**BRIEF:**
When the string "theorem" is part of a line in the data below, report the whole line.

**RECORDS FOR PROCESSING:**
-- ==== Sys2Proof/Tests/Slice0.lean ====
section
/-! SUPPORT. Tests: ill-formed commands that their checks refuse, small cases from the spec, and a state that meets the hypotheses of
each obligation. -/
section
open Sys2Proof Sys2Proof.Machine
set_option Elab.async false

/-- A frame, a flit, an atomic word and a link frame whose fields fit. -/
def tFrame : Frame := { ty := 0, length := 0, reqId := 0, payload := [] }
def tFlit : Flit := { op := 0 }
def tAtom : AtomArgs := { party := ⟨2, 0⟩, floor := 0, ctx := 0, va := 0 }
def tLinkFrame : LinkFrame := { seq := 0 }

/-- Each field of a frame, flit, atomic word or message that does not fit its bits is refused (Tables 2.7, 8.4, 10.3, 10.5, 12.2). -/
theorem test_fieldsFit : (
  [Frame.fits { tFrame with version := 256 }, Frame.fits { tFrame with ty := 256 }, Frame.fits { tFrame with flags := 256 }, Frame.fits { tFrame with status := 256 },
   Frame.fits { tFrame with length := 2 ^ 32 }, Frame.fits { tFrame with reqId := 2 ^ 32 }, Frame.fits { tFrame with rsvd := 2 ^ 32 }, Flit.fits { tFlit with op := 64 },
   Flit.fits { tFlit with rsvd := 2 }, Flit.fits { tFlit with ctx := 4096 }, Flit.fits { tFlit with tag := 65536 }, Flit.fits { tFlit with addr := 2 ^ 40 },
   Flit.fits { tFlit with len := 512 }, Flit.fits { tFlit with crClass := 8 }, Flit.fits { tFlit with crCount := 256 }, Flit.fits { tFlit with operand := 2 ^ 32 },
   Flit.fits { tFlit with data := List.replicate 257 0 }, AtomArgs.fits { tAtom with fmt := 16 }, AtomArgs.fits { tAtom with party := ⟨2, 32⟩ }, AtomArgs.fits { tAtom with ofmt := 4 },
   AtomArgs.fits { tAtom with cnt := 8 }, AtomArgs.fits { tAtom with rsvd := 8192 }, SbMsg.fits { version := 256 }, SbMsg.fits { seq := 65536 },
   LinkMsg.fits { version := 256 }, LinkMsg.fits { ty := 256 }, LinkMsg.fits { rsvd := 2 ^ 24 }] : List Bool).all (!·) = true := by
  decide +kernel

theorem test_fieldsFit_link : (
  [LinkMsg.fits { sender := 65536 }, LinkMsg.fits { senderPort := 256 }, LinkMsg.fits { body := 2 ^ 192 },
   LinkFrame.fits { tLinkFrame with seq := 4096 }, LinkFrame.fits { tLinkFrame with ack := 4096 }, LinkFrame.fits { tLinkFrame with kind := 8 }, LinkFrame.fits { tLinkFrame with vc := 4 },
   LinkFrame.fits { tLinkFrame with creditVc := 4 }, LinkFrame.fits { tLinkFrame with credit := 256 }, LinkFrame.fits { tLinkFrame with chainLo := 65536 },
   LinkFrame.fits { tLinkFrame with bytes := 512 }, LinkFrame.fits { tLinkFrame with stream := 32768 }, LinkFrame.fits { tLinkFrame with payload := List.replicate 257 0 },
   LinkFrame.fits { tLinkFrame with crc := 2 ^ 32 }, LinkFrame.fits { tLinkFrame with tag := 2 ^ 128 }, SbMsg.fits { crc := 2 ^ 32 }, SbMsg.fits { rsvd := 65536 },
   (Rq.session 8).fits, (Rq.hostPort 2).fits, (Rq.core 32).fits, (Rq.member 128).fits, (Rq.item 32768 0 0).fits,
   (Rq.item 0 (2 ^ 48) 0).fits, (Rq.item 0 0 4096).fits] : List Bool).all (!·) = true := by decide +kernel

/-- Each of these commands breaks one check of its well-formedness, and is refused by it (Table 0.2). -/
theorem test_illFormed_1 : (
  [.tlsConnect 2 0 0 {}, .tlsConnect 0 (2 ^ 384) 0 {}, .tlsConnect 0 0 (2 ^ 384) {}, .hello 8 tFrame,
   .hello 0 { tFrame with version := 256 }, .fbRead (.session 8) tFrame,
   .fbRead (.session 0) { tFrame with version := 256 }, .describe (.session 8) tFrame,
   .describe (.session 0) { tFrame with version := 256 }, .writeDirect (.session 8) tFrame,
   .writeDirect (.session 0) { tFrame with version := 256 }, .writeDraft (.session 8) tFrame,
   .writeDraft (.session 0) { tFrame with version := 256 }, .writeStoredLayer (.session 8) tFrame,
   .writeStoredLayer (.session 0) { tFrame with version := 256 }, .subscribe 8 tFrame,
   .subscribe 0 { tFrame with version := 256 }, .unsubscribe 8 tFrame, .unsubscribe 0 { tFrame with version := 256 },
   .ping 8 tFrame, .ping 0 { tFrame with version := 256 }, .bye 8 tFrame, .bye 0 { tFrame with version := 256 },
   .sessionIdleTimeout 8 0, .draftOpen (.session 0) (2 ^ 32) [] {}, .draftOpen (.session 8) 0 [] {},
   .draftDiscard (.session 0) (2 ^ 32) [] {}, .draftDiscard (.session 8) 0 [] {},
   .commit (.session 0) (2 ^ 32) [] {}, .commit (.session 8) 0 [] {}, .licenceInstall (.session 0) (2 ^ 32) [] {},
   .licenceInstall (.session 8) 0 [] {}, .licenceRemove (.session 0) (2 ^ 32) [] {},
   .licenceRemove (.session 8) 0 [] {}, .saveRunning (.session 0) (2 ^ 32) [] {}, .saveRunning (.session 8) 0 [] {}] : List Instr).all (fun i => !i.wellFormed) = true := by decide +kernel

/-- Each of these commands breaks one check of its well-formedness, and is refused by it (Table 0.2). -/
theorem test_illFormed_2 : (
  [.sheetClear 8 (.session 0) 0 [] {}, .sheetClear 0 (.session 0) (2 ^ 32) [] {}, .sheetClear 0 (.session 8) 0 [] {},
   .counterClear (.session 0) (2 ^ 32) [] {}, .counterClear (.session 8) 0 [] {},
   .sensorRead (.session 0) (2 ^ 32) [] {}, .sensorRead (.session 8) 0 [] {},
   .eyeHistoryRead (.session 0) (2 ^ 32) [] {}, .eyeHistoryRead (.session 8) 0 [] {},
   .monitorSlackRead (.session 0) (2 ^ 32) [] {}, .monitorSlackRead (.session 8) 0 [] {},
   .ringCounters (.session 0) (2 ^ 32) [] {}, .ringCounters (.session 8) 0 [] {},
   .streamCounters (.session 0) (2 ^ 32) [] {}, .streamCounters (.session 8) 0 [] {},
   .legCounters (.session 0) (2 ^ 32) [] {}, .legCounters (.session 8) 0 [] {},
   .myRingCounters (.session 0) (2 ^ 32) [] {}, .myRingCounters (.session 8) 0 [] {},
   .myCoreCounters (.session 0) (2 ^ 32) [] {}, .myCoreCounters (.session 8) 0 [] {}, .sidebandStateMessage 2 0,
   .sidebandStateMessage 0 5, .dieReadmit 2 false {}, .bridgeFlitReceive 2 0 (List.replicate 272 0),
   .bridgeFlitReceive 0 (2 ^ 128) (List.replicate 272 0), .bridgeFlitReceive 0 0 [], .bridgeNakReceive 2 0,
   .bridgeNakReceive 0 4096, .bridgeLaneSpare 2 0 0 0, .bridgeLaneSpare 0 64 0 0,
   .fill { (⟨0, 0⟩ : FillReq) with ctx := 4096 } 0 0 Ecc.clean,
   .fill { (⟨0, 0⟩ : FillReq) with epoch := 2 ^ 32 } 0 0 Ecc.clean, .fill (⟨0, 0⟩ : FillReq) 0 16 Ecc.clean,
   .fill (⟨0, 0⟩ : FillReq) (2 ^ 47) 0 Ecc.clean, .dataMsg 2 0 0 []] : List Instr).all (fun i => !i.wellFormed) = true := by decide +kernel

/-- Each of these commands breaks one check of its well-formedness, and is refused by it (Table 0.2). -/
theorem test_illFormed_3 : (
  [.dataMsg 0 (2 ^ 47) 0 [], .invMsg 2 0, .invMsg 0 (2 ^ 47), .invAck 2 0, .invAck 0 (2 ^ 47),
   .rlcFlush (.session 0) (2 ^ 32) [] {}, .rlcFlush (.session 8) 0 [] {}, .gridRead 2 0 0 0 0 1 0 0 Ecc.clean false,
   .gridRead 0 48 0 0 0 1 0 0 Ecc.clean false, .gridRead 0 0 0 4096 0 1 0 0 Ecc.clean false,
   .gridRead 0 0 0 0 (2 ^ 40) 1 0 0 Ecc.clean false, .gridRead 0 0 0 0 0 0 0 0 Ecc.clean false,
   .gridWrite 2 0 0 0 0 [1] false Ecc.clean false, .gridWrite 0 48 0 0 0 [1] false Ecc.clean false,
   .gridWrite 0 0 0 4096 0 [1] false Ecc.clean false, .gridWrite 0 0 0 0 (2 ^ 40) [1] false Ecc.clean false,
   .gridWrite 0 0 0 0 0 [] false Ecc.clean false, .agePromote 320 0 0, .bufScrub 128 0 Ecc.clean,
   .bufScrub 0 32768 Ecc.clean, .sliceCeRetire 128, .segmapWrite (.session 0) (2 ^ 32) [] {},
   .segmapWrite (.session 8) 0 [] {}, .segmapRecordDrained (.session 8), .segmapDrainTimeout (.session 8) 0,
   .segmapRead (.session 0) (2 ^ 32) [] {}, .segmapRead (.session 8) 0 [] {},
   .segmapClearContext (.session 0) (2 ^ 32) [] {}, .segmapClearContext (.session 8) 0 [] {},
   .stackAgePromote 192 0 0, .writeDrain 192, .rowNeighbourRefresh 0 0, .rowNeighbourRefresh (2 ^ 47) 0,
   .bankRefresh 204 0 0 false, .bankRefresh 0 64 0 false, .stackPatrol 6 0 Ecc.clean] : List Instr).all (fun i => !i.wellFormed) = true := by decide +kernel

/-- Each of these commands breaks one check of its well-formedness, and is refused by it (Table 0.2). -/
theorem test_illFormed_4 : (
  [.stackPatrol 0 32 Ecc.clean, .rowCopyDone 0, .rowCopyDone (2 ^ 47), .stackTempReport 6 0 [] 0,
   .stackTempReport 0 (2 ^ 16) [] 0, .stackTempReport 0 0 [2 ^ 16] 0, .stackReportMissed 6, .stackReportTimeout 6 0,
   .stackCapReached 192, .rekeySweepDone 4096, .oldKeyErase 4096, .channelCopyDone 192,
   .stackRetireList (.session 0) (2 ^ 32) [] {}, .stackRetireList (.session 8) 0 [] {},
   .rekeyQuery (.session 0) (2 ^ 32) [] {}, .rekeyQuery (.session 8) 0 [] {}, .masterBudgetReached 2 0 0,
   .masterBudgetReached 0 2 0, .masterBudgetReached 0 0 9, .sweep 32768, .sweepMerge 32768, .sweepDispatch 6,
   .sweepCombine 32768 0, .sweepCombine 0 (2 ^ 48), .engineFault 6 0, .engineFault 0 16, .sweepSessionOpen 32768,
   .sessionOpenDone 32768 0, .sessionOpenDone 0 (2 ^ 48), .sweepSessionClose 32768, .doorbellProduce 0 0 (2 ^ 64),
   .doorbellConsume 0 0 (2 ^ 64), .descriptorTake 32768, .orderedItemStart 32768 0, .orderedItemStart 0 (2 ^ 48),
   .fbRequest 32768 {}] : List Instr).all (fun i => !i.wellFormed) = true := by decide +kernel

/-- Each of these commands breaks one check of its well-formedness, and is refused by it (Table 0.2). -/
theorem test_illFormed_5 : (
  [.ringCreate (.session 0) (2 ^ 32) [] {}, .ringCreate (.session 8) 0 [] {},
   .ringDelete (.session 0) (2 ^ 32) [] {}, .ringDelete (.session 8) 0 [] {},
   .ringReopen (.session 0) (2 ^ 32) [] {}, .ringReopen (.session 8) 0 [] {}, .ringQuery (.session 0) (2 ^ 32) [] {},
   .ringQuery (.session 8) 0 [] {}, .ringLastMarks (.session 0) (2 ^ 32) [] {}, .ringLastMarks (.session 8) 0 [] {},
   .contextCreate (.session 0) (2 ^ 32) [] {}, .contextCreate (.session 8) 0 [] {},
   .contextDestroy (.session 0) (2 ^ 32) [] {}, .contextDestroy (.session 8) 0 [] {}, .contextDestroyFinish 4096,
   .contextQuery (.session 0) (2 ^ 32) [] {}, .contextQuery (.session 8) 0 [] {}, .linkFrameReceive 24 tLinkFrame {},
   .linkFrameReceive 0 { tLinkFrame with seq := 4096 } {}, .linkNakReceive 24 0, .linkNakReceive 0 4096,
   .linkNakRetrain 24 { oks := [] }, .linkTraining 24 0 0 0 {}, .partnerDetectTimeout 24 0,
   .linkBerWindow 24 0 0 0 0, .linkBerWindow 0 2 0 0 0, .linkBerWindow 0 0 9 0 0, .linkBerGate 24 [] 0 0,
   .discover 24 {}, .discover 0 { version := 256 }, .throttle 24 {}, .throttle 0 { version := 256 },
   .throttleExpire 24 0 0 0, .sleepNotice 24 {}, .sleepNotice 0 { version := 256 }, .downNotice 24 {}] : List Instr).all (fun i => !i.wellFormed) = true := by decide +kernel

/-- Each of these commands breaks one check of its well-formedness, and is refused by it (Table 0.2). -/
theorem test_illFormed_6 : (
  [.downNotice 0 { version := 256 }, .linkRetry 24 0, .linkRetrain (.session 0) (2 ^ 32) [] {},
   .linkRetrain (.session 8) 0 [] {}, .traverse 32768, .legStart 32768 0, .legStart 0 (2 ^ 48), .send 32768 0 0,
   .send 0 (2 ^ 48) 0, .recv 32768 0 0 [], .recv 0 (2 ^ 48) 0 [], .forward 32768 0 0 [], .forward 0 (2 ^ 48) 0 [],
   .reduceRecv 32768 0 0 [], .reduceRecv 0 (2 ^ 48) 0 [], .emaxSend 32768 0 0, .emaxSend 0 (2 ^ 48) 0,
   .emaxRecv 32768 0 0 [], .emaxRecv 0 (2 ^ 48) 0 [], .grant 32768 0 0, .grant 0 (2 ^ 48) 0, .waitCredit 32768 0 0,
   .waitCredit 0 (2 ^ 48) 0, .atomicSend 32768 0 0, .atomicSend 0 (2 ^ 48) 0, .atomicRecv 32768 0 0 [],
   .atomicRecv 0 (2 ^ 48) 0 [], .unclaimedHoldExpire 24 0 0, .unclaimedHoldExpire 0 32768 0, .creditNotice 24 {},
   .creditNotice 0 { version := 256 }, .holdNotice 24 {}, .holdNotice 0 { version := 256 },
   .holdNoticeSend 32768 0 0 none, .holdNoticeSend 0 (2 ^ 48) 0 none, .failNotice 24 {}] : List Instr).all (fun i => !i.wellFormed) = true := by decide +kernel

/-- Each of these commands breaks one check of its well-formedness, and is refused by it (Table 0.2). -/
theorem test_illFormed_7 : (
  [.failNotice 0 { version := 256 }, .failNoticeForget 24 0 0, .failNoticeForget 0 32768 0,
   .legPatienceExpire 32768 0 0 0 none, .legPatienceExpire 0 (2 ^ 48) 0 0 none, .vc2FrameReceive 24 tLinkFrame {},
   .vc2FrameReceive 0 { tLinkFrame with seq := 4096 } {}, .vc2Mailbox 128 0 [] {}, .vc2Mailbox 0 65536 [] {},
   .vc2Doorbell 128 0 [], .vc2Doorbell 0 65536 [], .vc2WriteData 128 0 0 [], .vc2WriteData 0 65536 0 [],
   .vc2WriteData 0 0 256 [], .vc2ReadData 128 0 0 [], .vc2ReadData 0 65536 0 [], .vc2ReadData 0 0 256 [],
   .groupTransferReply 128 0 0 false [], .groupTransferReply 0 65536 0 false [],
   .groupTransferReply 0 0 256 false [], .groupTransferTimeout 2 0 0, .groupTransferTimeout 0 16 0,
   .fwBcast (.session 0) (2 ^ 32) [] {}, .fwBcast (.session 8) 0 [] {}, .fwBcastAnswer 128 0 0,
   .fwBcastAnswer 0 256 0, .fwBcastAnswer 0 0 (2 ^ 32), .siteRead 4 0 tFlit Ecc.clean 0 0 false,
   .siteRead 0 16 tFlit Ecc.clean 0 0 false, .siteRead 0 0 { tFlit with op := 64 } Ecc.clean 0 0 false,
   .siteWrite 4 0 tFlit Ecc.clean false, .siteWrite 0 16 tFlit Ecc.clean false,
   .siteWrite 0 0 { tFlit with op := 64 } Ecc.clean false, .siteDoorbell 4 0 tFlit, .siteDoorbell 0 16 tFlit,
   .siteDoorbell 0 0 { tFlit with op := 64 }] : List Instr).all (fun i => !i.wellFormed) = true := by decide +kernel

/-- Each of these commands breaks one check of its well-formedness, and is refused by it (Table 0.2). -/
theorem test_illFormed_8 : (
  [.workDone 4 0 tFlit, .workDone 0 16 tFlit, .workDone 0 0 { tFlit with op := 64 }, .siteWork 32768,
   .vset 4 0 tFlit, .vset 0 16 tFlit, .vset 0 0 { tFlit with op := 64 }, .vsetSettled 4, .fwStatus 4 0 tFlit,
   .fwStatus 0 16 tFlit, .fwStatus 0 0 { tFlit with op := 64 }, .nullFlit 4 0 tFlit, .nullFlit 0 16 tFlit,
   .nullFlit 0 0 { tFlit with op := 64 }, .siteFlitCorrupt 4 0, .siteFlitCorrupt 0 16, .siteNakReceive 4 0 0,
   .siteNakReceive 0 16 0, .siteNakReceive 0 0 128, .bondRetrain 4 0 {} 0 0, .bondRetrain 0 16 {} 0 0,
   .protoErrLimit 4 0, .siteWorkTimeout 32768 0 0, .siteWorkTimeout 0 (2 ^ 48) 0, .sbHello 4 {} [] [] [],
   .sbHello 0 { version := 256 } [] [] [], .sbAccept 4 {}, .sbAccept 0 { version := 256 }, .sbEvidence 4 {},
   .sbEvidence 0 { version := 256 }, .sbFenceReq 4 {}, .sbFenceReq 0 { version := 256 }, .sbAck 4 {},
   .sbAck 0 { version := 256 }, .sidebandLost 4 0, .helloTimeout 4 0] : List Instr).all (fun i => !i.wellFormed) = true := by decide +kernel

**OUTPUT OF THE TASK:**
theorem test_fieldsFit : (
theorem test_fieldsFit_link : (
theorem test_illFormed_1 : (
theorem test_illFormed_2 : (
theorem test_illFormed_3 : (
theorem test_illFormed_4 : (
theorem test_illFormed_5 : (
theorem test_illFormed_6 : (
theorem test_illFormed_7 : (
theorem test_illFormed_8 : (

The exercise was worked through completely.